Re: [I] [DISCUSSION] Making it easier to use DataFusion (lessons from GlareDB) [datafusion]

via GitHub Fri, 22 Nov 2024 09:29:07 -0800


scsmithr commented on issue #13525:
URL: https://github.com/apache/datafusion/issues/13525#issuecomment-2494375757

# Choosing DataFusion

We chose to use DataFusion for the base of our product ~June 2022 and have
kept up with it until earlier this year.

When deciding, we looked at:
- Community: DataFusion seemed to have a quite a few contributors and that
didn't look like it was slowing down. And seeing the investment from Influx was
a confidence builder.
- Performance: At the time, DataFusion was already pretty fast, and again,
it just felt like it'd be getting better over time.
- Extensibility: The big thing for us, it was really cool to see that almost
every part could be extended and customized.

The main alternative we looked at was DuckDB. But opted to go for it since
it was written in C++ (not a bad thing, just I was much more familiar with Rust
and was focused on building a Rust team) and it seemed a bit less extensible
than DataFusion for our needs.

And as a mentioned in the talk, choosing DataFusion got us to a POC very
quickly and let us build out the rest of the features we wanted.

# Core challenges

## Dependencies

Huge challenge for us. As a startup, we wanted to try to bring in libraries
instead of trying to write our own. And since we were billing ourselves as a
database to query across data sources, bringing in libraries like
[delta-rs](https://github.com/delta-io/delta-rs) and
[lance](https://github.com/lancedb/lance) with already written TableProviders
for those formats seemed like a no-brainer.

However trying to keep all these in sync with the right version of
DataFusion (and Arrow) was incredibly challenging and time consuming. Sometimes
there were pretty major blockers for either of those to upgrade. Some folks on
our team helped out with a few upgrades (e.g.
https://github.com/delta-io/delta-rs/pull/2249), but some upgrades ended up
taking a bit a time away from building the features we needed.
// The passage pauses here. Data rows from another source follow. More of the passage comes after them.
-- ==== Sys2Proof/Certificates/Slice0/Obligations.lean ====
section
/-!
DEFINITION. The statements for the provers, by family.
-/

open Sys2Proof Sys2Proof.Machine

/-! ### The machine -/

/-- A step takes the command at the front of the queue and runs it on the state with the queue's rest; with no command waiting, 1 ns passes
(assumption 1: the spec gives the block no queue). -/
def Obligations.StepRunsFrontCommand : Prop :=
  (∀ (c : Instr) (r : List Instr) (s : Machine.State), s.pending = c :: r → step s = exec c { s with pending := r })
  ∧ ∀ s : Machine.State, s.pending = [] → step s = .next (idleTick s)

/-- Every command, in every state, answers a next state, and leaves the commands that wait as they are. -/
def Obligations.EveryCommandAnswersKeepingQueue : Prop :=
  ∀ (c : Instr) (s : Machine.State), ∃ t, exec c s = .next t ∧ t.pending = s.pending

/-! ### Power, clocks, sideband (chapters 01, 13, 17) -/

/-- R625, R495: the first cause of FAILSAFE in STANDBY or ready starts the power-fail sequence: the cause is held, every running job stops,
GROUP_NOTICE with POWER_FAIL goes to every up intra-group port, PWR_ALERT takes the cause's bit and the event is raised; memories, time
and the security die stay. PWR_EN that was low already changes nothing.
R625: a further cause within 50 µs raises its own event while the sequence runs once; in the same nanosecond FAILSAFE_CAUSE holds the
lower code.
R624, R495, R544: below 30 V the module is OFF, its jobs stopped and its Uzolo transmitters off; at the end of the hold-up it is in FAILSAFE with
the fabric lanes idle and the Uzolo transmitters off, or in STANDBY where MOD_RESET_L was asserted meanwhile and still is (R625); with no
sequence running the end of a hold-up changes nothing. -/
def Obligations.FailCausesRunPowerFailSequence : Prop :=
  (∀ (s : Machine.State) (vin : BitVec 16), s.pwr.failSeq = none → (s.pwr.phase = .standby ∨ s.pwr.phase = .ready) →
      ∃ t, exec (.inputPowerFail vin) s = .next t ∧ s.failStarted t s.pwr 1 4 ∧ s.w.saw t.w 4 (ioSource 12) 0x170 vin.toNat)
  ∧ (∀ s : Machine.State, s.pwr.failSeq = none → (s.pwr.phase = .standby ∨ s.pwr.phase = .ready) → s.pwr.pwrEn = true →
      ∃ t, exec .pwrEnFall s = .next t ∧ s.failStarted t { s.pwr with pwrEn := false } 2 5
        ∧ s.w.saw t.w 4 (ioSource 12) 0x170 (s.w.vin + 2 ^ 16))
  ∧ (∀ s : Machine.State, s.pwr.pwrEn = false → exec .pwrEnFall s = .next s)
  ∧ (∀ (s : Machine.State) (i : Fin 17) (temp : BitVec 16), s.pwr.failSeq = none → (s.pwr.phase = .standby ∨ s.pwr.phase = .ready) →
      ∃ t, exec (.thermalTrip i temp) s = .next t ∧ s.failStarted t s.pwr 3 3
        ∧ s.w.saw t.w 4 (ioSource 12) 0x172 (i.val + temp.toNat * 2 ^ 8))
  ∧ (∀ (s : Machine.State) (vin : BitVec 16), s.pwr.failSeq = some [3] → s.sid.now = s.pwr.failAt → s.pwr.failsafeCause = 3 →
      ∃ t, exec (.inputPowerFail vin) s = .next t ∧ t.pwr = { s.pwr with failSeq := some [3, 1], failsafeCause := 1 }
        ∧ s.w.saw t.w 4 (ioSource 12) 0x170 vin.toNat ∧ s.w.memoriesKept t.w ∧ t.sid = s.sid ∧ t.sec = s.sec)
  ∧ (∀ s : Machine.State, ∃ t, exec .inputBelow30V s = .next t ∧ t.pwr = { s.pwr with phase := .off, failSeq := none, resetHeld := false }
      ∧ t.w.out.getLast? = some (.uzoLight false) ∧ (∀ p < 4, (t.w.part p).job ≠ .running)
      ∧ s.w.memoriesKept t.w ∧ t.sid = s.sid ∧ t.sec = { s.sec with mgcRunning := false, bootHeld := false, bootStep := 0 })
  ∧ (∀ (s : Machine.State) (cs : List Nat), s.pwr.failSeq = some cs → (s.pwr.resetHeld && s.pwr.resetLow) = false →
      ∃ t, exec .holdupEnd s = .next t ∧ t.pwr = { s.pwr with phase := .failsafe, failSeq := none, resetHeld := false }
        ∧ t.w.out = s.w.out ++ [.idleLanes, .uzoLight false] ∧ s.w.counted t.w .pwr 0 0x098 ∧ s.w.memoriesKept t.w ∧ t.sid = s.sid)
  ∧ (∀ (s : Machine.State) (cs : List Nat), s.pwr.failSeq = some cs → s.pwr.resetHeld = true → s.pwr.resetLow = true →
      ∃ t, exec .holdupEnd s = .next t ∧ t.pwr.phase = .standby ∧ t.pwr.failSeq = none ∧ t.sid.now = s.sid.now
        ∧ t.w.regs = [] ∧ t.sec.xmss = s.sec.xmss ∧ t.sec.owner = s.sec.owner ∧ t.sec.flash = s.sec.flash)
  ∧ ∀ s : Machine.State, s.pwr.failSeq = none → exec .holdupEnd s = .next s

/-- R621: an input between 38 V and 40 V sets INPUT_LOW; one above 61 V sets INPUT_HIGH and raises INPUT_RANGE with the voltage, once per
excursion; the module keeps running.
R632: a sensor that reaches its warning level while the module is not at the warning level raises THERMAL_WARN once, with the sensor
and its temperature, sets the alert bit and adds 1 to PWR_THERMAL_WARNS.
R22 to R24, R622, R632: at the end of a 1 ms window in service the common frequency falls by one 20 MHz step, not below 400 MHz, when the
window's average exceeds the cap or a sensor is at its warning level; it rises by one step, not above 940 MHz, after 20 windows at
least 50 W below the cap; otherwise it stays. The cap that was written takes force one window later, as the nearer bound of 24 to 60
units of 50 W.
R22, R622, R627: a power sample joins the window's average and the input energy in joules; a write of PWR_CAP holds the field written. -/
def Obligations.PowerAndHeatAreHeldToLimits : Prop :=
  (∀ (s : Machine.State) (vin : BitVec 16), s.pwr.phase ≠ .off → s.w.forwards 2 →
      (∃ t, exec (.inputLow vin) s = .next t ∧ (t.w.reg (Block.pwr.addr 0 0x018)).getLsbD 1 = true ∧ s.restKept t ∧ s.w.memoriesKept t.w
        ∧ t.w.parts = s.w.parts)
      ∧ (s.pwr.inputHigh = false → ∃ t, exec (.inputRange vin) s = .next t ∧ t.pwr = { s.pwr with inputHigh := true }
        ∧ (t.w.reg (Block.pwr.addr 0 0x018)).getLsbD 0 = true ∧ s.w.raised t.w (ioSource 12) 0x173 vin.toNat
        ∧ s.w.memoriesKept t.w ∧ t.sid = s.sid ∧ t.sec = s.sec)
      ∧ (s.pwr.inputHigh = true → exec (.inputRange vin) s = .next s))
  ∧ (∀ (s : Machine.State) (i : Fin 17) (temp : BitVec 16), s.pwr.phase ≠ .off → s.w.forwards 2 →
      ∃ t, exec (.thermalWarn i temp) s = .next t ∧ t.pwr.thermal = true ∧ i.val ∈ t.pwr.hot ∧ t.pwr.freq = s.pwr.freq
        ∧ t.sid = s.sid ∧ t.sec = s.sec ∧ s.w.memoriesKept t.w
        ∧ (s.pwr.thermal = false → (t.w.reg (Block.pwr.addr 0 0x018)).getLsbD 2 = true
            ∧ s.w.raised t.w (ioSource 12) 0x171 (i.val + temp.toNat * 2 ^ 8)
            ∧ AMap.get 0 t.w.counters (Block.pwr.addr 0 0x090) = AMap.get 0 s.w.counters (Block.pwr.addr 0 0x090) + 1)
        ∧ (s.pwr.thermal = true → t.w.uzo = s.w.uzo ∧ t.w.counters = s.w.counters))
  ∧ (∀ (s : Machine.State) (m : Measurement), s.inService = true →
      let avg := if s.pwr.powerCount = 0 then 0 else s.pwr.powerSum / s.pwr.powerCount
      let cap := 50 * s.pwr.capInForce
      let lower := cap < avg ∨ hotSensors m.temps ≠ []
      ∃ t, exec (.capWindowEnd m) s = .next t ∧ t.sid = s.sid ∧ t.sec = s.sec ∧ s.w.memoriesKept t.w
        ∧ (lower → t.pwr.freq = if s.pwr.freq ≤ 400 then 400 else s.pwr.freq - 20)
        ∧ (¬ lower → s.pwr.thermal = false → avg + 50 ≤ cap → 19 ≤ s.pwr.lowWindows → t.pwr.freq = if 940 ≤ s.pwr.freq then 940 else s.pwr.freq + 20)
        ∧ (¬ lower → (cap < avg + 50 ∨ s.pwr.lowWindows < 19) → t.pwr.freq = s.pwr.freq)
        ∧ t.pwr.capInForce = s.pwr.capWindow
        ∧ t.pwr.capWindow = min 60 (max 24 (s.w.regField (Block.pwr.addr 0 0x008) 0 6))
        ∧ t.pwr.powerSum = 0 ∧ t.pwr.powerCount = 0)
  ∧ (∀ (s : Machine.State), s.pwr.phase ≠ .off →
      (∀ watts : BitVec 16, ∃ t, exec (.powerSample watts) s = .next t
        ∧ t.pwr = { s.pwr with
            powerSum := s.pwr.powerSum + watts.toNat, powerCount := s.pwr.powerCount + 1
            energyRem := (s.pwr.energyRem + watts.toNat) % 100000 }
        ∧ AMap.get 0 t.w.counters (Block.pwr.addr 0 0x080) =
          AMap.get 0 s.w.counters (Block.pwr.addr 0 0x080) + BitVec.ofNat 64 ((s.pwr.energyRem + watts.toNat) / 100000)
        ∧ t.w = { s.w with counters := t.w.counters } ∧ t.sid = s.sid ∧ t.sec = s.sec)
      ∧ ∀ v : BitVec 64, ∃ t, exec (.pwrCapWrite v) s = .next t ∧ s.restKept t ∧ t.w = { s.w with regs := t.w.regs }
        ∧ t.w.reg (Block.pwr.addr 0 0x008) = v &&& 0x3F
        ∧ ∀ a, a ≠ Block.pwr.addr 0 0x008 → t.w.reg a = s.w.reg a)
Did we have to upgrade? No, but we chose DataFusion not for where it is
today, but where it'll be in the future. And delaying the upgrades meant we
would just be stacking up the incompatibilities and missing out on
fixes/features that were going in.

This issue only started to crop up when we decided to depend on delta-rs &
lance, before then we didn't really have dependency issues.

## Upgrades

This goes hand-in-hand with our dependency challenges. But I want to be more
specific around upgrading _DataFusion_.

> More testing via additional test coverage (it would be great to see some
explicit investment in this area)

I accept that bugs will be introduced. It's software, it happens. The real
challenge was actually upgrading to get the bug fixes because of the deps...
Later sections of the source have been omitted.